Total Lunar Eclipse
Total Lunar EclipseNetEase

Sky gazers are in for a rare celestial treat - the first total lunar eclipse of 2014 that occurs overnight on 14-15 April.

The phenomenon occurs when the Earth, Sun and moon are in perfect alignment, covering the moon from view in the Earth's shadow.

Who Gets to See it?

The total lunar eclipse will be easily visible throughout the North and South American continents and much of the Pacific Basin, including Hawaii. However, Europe, Africa, and central Asia will miss the entire eclipse because it will be daytime in those regions at the time of the event.

What Time?

According to Nasa, the total lunar eclipse will begin around 2am EDT (7am BST) and will last for around three hours. Ahead of the total lunar eclipse on 15 April, stargazers can view a full moon on 14 April.
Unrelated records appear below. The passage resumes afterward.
-- ==== Sys2Proof/Tests/Slice0.lean ====
section
/-! SUPPORT. Tests: an ill-formed command for each check of WellFormed, small tests on the manual's worked examples, and
for every obligation states and operands that meet the hypotheses of each of its clauses. -/

namespace Sys2Proof.Tests

open Sys2Proof Sys2Proof.Machine

set_option Elab.async false

/-! ### An ill-formed command for each check -/

/-- A flit with the eighth reserved bit, which no header has. -/
def badFlit : Flit := { kind := 1, rsv := 0x80 }

theorem test_wf_board : Instr.wf (.porstNRise 0 0 []) = false ∧ Instr.wf (.wrstNRise 0 0 [0]) = false := by decide
theorem test_wf_directory :
    Instr.wf (.bootDone [] [] [] [] 0) = false := by decide
theorem test_wf_findings_symbol :
    Instr.wf (.arrivalSurveyDone { bankFails := [⟨0, 0, 0, 0, 72, 0⟩] }) = false
      ∧ Instr.wf (.surveyRunDone { bankOverflow := [(2048, true)] }) = false
      ∧ Instr.wf (.departureSurveyDone { spareRows := [(2048, 1)] }) = false := by decide
theorem test_wf_findings_columns :
    Instr.wf (.surveyRunDone { spareCols := [(2048, 1)] }) = false ∧ Instr.wf (.surveyRunDone { coilFails := [(64, 0)] }) = false
      ∧ Instr.wf (.surveyRunDone { caCoilFails := [(0, 13)] }) = false ∧ Instr.wf (.surveyRunDone { flight := [(0, 1024)] }) = false := by decide
theorem test_wf_cap : Instr.wf (.cap .west 0 ⟨129, 1, 0, 0, false, List.replicate 8 0, List.replicate 8 0⟩) = false := by decide
theorem test_wf_commit : Instr.wf (.commit .west 0 ⟨129, 0, 0, List.replicate 8 0, List.replicate 8 0, 0⟩) = false := by decide
theorem test_wf_degrade : Instr.wf (.degradeCheck 0 2 1 0) = false := by decide
theorem test_wf_flit :
    Instr.wf (.flitArrive .west badFlit [] false [] 0) = false ∧ Instr.wf (.read .west badFlit) = false
      ∧ Instr.wf (.fence .east badFlit) = false ∧ Instr.wf (.credit .east badFlit) = false
      ∧ Instr.wf (.manifestFragment .west badFlit) = false := by decide
theorem test_wf_codeword :
    Instr.wf (.flitArrive .west { kind := 0 } [] false [⟨[(0, 16)], false⟩] 0) = false
      ∧ Instr.wf (.flitArrive .west { kind := 0 } [] false [⟨[(0, 1), (0, 1)], false⟩] 0) = false
      ∧ Instr.wf (.flitArrive .west { kind := 0 } [] false [⟨[(0, 1)], true⟩] 0) = false := by decide
theorem test_wf_damage :
    Instr.wf (.partDone 0 0 [⟨0, 72, 1, false⟩] false) = false ∧ Instr.wf (.partDone 0 0 [⟨0, 0, 0, false⟩] false) = false
      ∧ Instr.wf (.partDone 0 0 [⟨2 ^ 31, 0, 1, false⟩] false) = false ∧ Instr.wf (.returnClockLost 0 [(64, 0)]) = false
      ∧ Instr.wf (.commandIssue 0 [⟨0, 72, 1, false⟩] none false) = false ∧ Instr.wf (.scrubDone [⟨0, 72, 1, false⟩]) = false := by decide
theorem test_wf_round :
    Instr.wf (.watchRound {}) = false ∧ Instr.wf (.watchRound { ch := List.replicate 96 none, atLimit := [56] }) = false := by decide
theorem test_wf_lists :
    Instr.wf (.routeSet ⟨0, 0⟩ 0 []) = false ∧ Instr.wf (.regionSet ⟨0, 0⟩ 0 []) = false ∧ Instr.wf (.fwUpdateData ⟨0, 0⟩ 0 []) = false
      ∧ Instr.wf (.keyLoad ⟨0, 0⟩ ⟨0, 0, 0, 0, 0, 0, 0, List.replicate 65 0⟩) = false := by decide
theorem test_wf_measurements :
    Instr.wf (.fomMeasureDone 0 6400 0 (List.replicate 12 0) 0) = false ∧ Instr.wf (.fomMeasureDone 0 800 0 [] 0) = false
      ∧ Instr.wf (.calibrationDone 1 0 true 1024) = false ∧ Instr.wf (.calRetry 1 0 true 1024) = false ∧ Instr.wf (.memRstRelease 0 0 [(64, 0)]) = false := by decide
theorem test_wf_blocks :
    Instr.wf (.blockLock 0 2 [⟨1, []⟩]) = false ∧ Instr.wf (.fillRow .west 0 [(0, [])] [] []) = false
      ∧ Instr.wf (.fillRow .west 0 [] [] [badFlit]) = false ∧ Instr.wf (.reformSwitch .west false (some (badFlit, []))) = false
      ∧ Instr.wf (.caAlert 0 9 (List.replicate 13 0)) = false ∧ Instr.wf (.caAlert 0 1 []) = false := by decide
theorem test_wf_accepts : Instr.wf (.snap .i3c) = true ∧ Instr.wf (.watchRound { ch := List.replicate 96 none }) = true := by decide

/-! ### The manual's worked examples -/

/-- R147's check value: the nine ASCII bytes "123456789". -/
theorem test_crc64 : crc64 ((List.range 9).map fun i => BitVec.ofNat 8 (0x31 + i)) = 0x995DC9BBDF1939FA := by decide +kernel
/-- Chapter 09: local offset 0x1D_3A5C_7E80 lies on CH31, bank 6, row 29,929; its lower half in bank 7; the next piece on CH16. -/
theorem test_address :
    chanOf (0x1D3A5C7E80 / 64) = 31 ∧ bankOf (0x1D3A5C7E80 / 64) = 6 ∧ rowOf (0x1D3A5C7E80 / 64) = 29929
      ∧ bankOf (0x1D3A5C7680 / 64) = 7 ∧ chanOf (0x1D3A5C8000 / 64) = 16 := by decide +kernel
/-- Chapter 18: LN_SYM_ERR of lane E05 lies at 0x05_1460. -/
theorem test_offset : lnOff Off.lnSymErrLo 21 = 0x051460 ∧ pairLo 0x051464 = some 0x051460 := by decide
/-- Chapter 03: PRE2 +2, PRE1 −6, POST1 −10, POST2 0 is legal; PRE1 −20 with POST1 −24 would leave MAIN at 18. -/
theorem test_taps : Taps.legal ⟨2, -6, -10, 0⟩ = true ∧ Taps.legal ⟨2, -20, -24, 0⟩ = false := by decide
/-- Chapter 04: CAP with BMIN 64 and UMAX 8 is answered with BLINK 64. -/
theorem test_blink : (grantAll ⟨64, 8, 2, 0, true, [4, 4], [32, 32]⟩).blink = 64 := by decide
/-- Chapter 17: blocks 0 to 63 and 68 make a snapshot of 8,384 bytes. -/
theorem test_snapshot_size : DumpParams.size { mode := 2, period := 160000, ringAddr := 0, ringBytes := 0x100000, mask := 2 ^ 68 + 2 ^ 64 - 1 } = 8384 := by
  decide +kernel
/-- Chapter 16: the bank-5 failures of CH20 take two rows and one column line. -/
theorem test_bank_repair :
    let w := repairBank 20 5 32 16
      [⟨20, 5, 0x1234, 3, 17, 2⟩, ⟨20, 5, 0x1234, 9, 40, 6⟩, ⟨20, 5, 0x1234, 22, 5, 0⟩, ⟨20, 5, 0x0100, 11, 63, 1⟩, ⟨20, 5, 0x2F00, 11, 63, 1⟩,
       ⟨20, 5, 0x6A01, 11, 63, 1⟩, ⟨20, 5, 0x7FFE, 30, 70, 4⟩] []
    w.left.length = 0 ∧ w.rows = 30 ∧ w.cols = 15 ∧ w.made = [rowRepair 20 5 0x1234, lineRepair 20 5 (11, 63, 1), rowRepair 20 5 0x7FFE] := by
  decide +kernel
/-- Chapter 08: the binary32 SUM of 2^24, 1, 1, −2^24, 1 and 1 is 3 with INEXACT. -/
theorem test_reduce :
    reduceResult { kind := 1, opcode := 0x05, gvalid := 1, length := 321, g0 := BitVec.ofNat 512 (256 * 0xA + 4096 * 2 ^ 32 + 6 * 2 ^ 64) }
      [(0, 0x4B800000, false), (64, 0x3F800000, false), (128, 0x3F800000, false), (192, 0xCB800000, false), (256, 0x3F800000, false), (320, 0x3F800000, false)]
      = some (BitVec.ofNat 512 (0x40400000 + 6 * 2 ^ 64 + 8 * 2 ^ 96)) := by decide +kernel
/-- Chapter 10's example: physical data coils 5 and 40 failed. -/
theorem test_coils : ({ failed := [5, 40] } : Column).physical 4 = 4 ∧ ({ failed := [5, 40] } : Column).physical 5 = 6
    ∧ ({ failed := [5, 40] } : Column).physical 38 = 39 ∧ ({ failed := [5, 40] } : Column).physical 39 = 41
    ∧ ({ failed := [5, 40] } : Column).physical 71 = 73 := by decide
/-- R267: the generator is x^4 + x + 1, so that a word whose last command bit alone is 1 leaves x + 1; log 93 says in which
order the coil carries it. -/
theorem test_command_word : (caEncode 0x80000000000).getD 11 0 = 0xC ∧ (caEncode 0).getD 11 0 = 0 := by decide +kernel
/-- R267: an error confined to one coil is detected. -/
theorem test_command_error : ∀ c : Fin 11, ∀ e : Fin 15,
    caGood ((caEncode 0x123456789AB).set c ((caEncode 0x123456789AB).getD c 0 ^^^ BitVec.ofNat 4 (e + 1))) = false := by decide +kernel
/-- R75: x^7 + x^6 + 1 from seven ones gives six zeros, then a one. -/
theorem test_prbs7 : prbsBits 0 0x7F 7 = [false, false, false, false, false, false, true] := by decide
/-- R75: PRBS13 and PRBS31 by hand from a lone one thirteen, and thirty-one, bits ago. -/
theorem test_prbs : prbsNext 1 0x1000 = true ∧ prbsNext 1 0x800 = true ∧ prbsNext 1 4 = false ∧ prbsNext 1 2 = true ∧ prbsNext 1 1 = true
    ∧ prbsNext 2 0x40000000 = true ∧ prbsNext 2 0x8000000 = true ∧ prbsNext 2 1 = false := by decide
/-- The CRC-16 of R88 is the one whose published check value for "123456789" is 0x29B1. -/
theorem test_crc16 : crc16 ((List.range 9).map fun i => BitVec.ofNat 8 (0x31 + i)) = 0x29B1 := by decide +kernel
/-- R87: the header goes first, bit 0 first; then byte 0, bit 0 first. -/
theorem test_block_bits : (blockBits ⟨1, [0x80]⟩).take 10 = [true, false, false, false, false, false, false, false, false, true] := by decide
/-- R88: a FILL block's first bytes, and a block with a flipped bit is discarded. -/
theorem test_control_block : (ctlBytes ctlFill 0xFF (fillBody 0x1234 0x56 true)).take 8 = [0x1E, 0x28, 0xF6, 0xFF, 0x34, 0x12, 0x56, 1]
    ∧ (parseCtl (ctlBytes ctlFill 0xFF (fillBody 0x1234 0x56 true))).isSome = true
    ∧ parseCtl ((ctlBytes ctlFill 0xFF (fillBody 0x1234 0x56 true)).set 5 0x13) = none := by decide +kernel
/-- R91: a codeword is 544 symbols, the parity symbols follow the 514 symbols of the message, and a pair is A and B. -/
theorem test_codeword : (codeword (List.replicate 5140 false)).length = 544 ∧ (codewordPair (List.replicate 10280 true)).length = 1088 := by decide +kernel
How Many Total Eclipses Will be Seen?

The total lunar eclipse, also known as a red moon or blood moon, on 15 April will be the first of four total eclipses that will occur through 2014 and 2015, known as a tetrad. The next total lunar eclipse will occur on 8 October, the third on 4 April and the final eclipse on 28 September. The next series of four will not happen again until 2032.

"The most unique thing about the 2014-2015 tetrad is that all of them are visible for all or parts of the USA," Nasa eclipse expert Fred Espenak told CNN.

Where to Watch Online

Stargazers who won't be able to see the event by looking up at the night sky can watch live online, courtesy of SLOOH camera.

Nasa is also live-streaming the eclipse, which will begin at approximately 2am EDT on 15 April.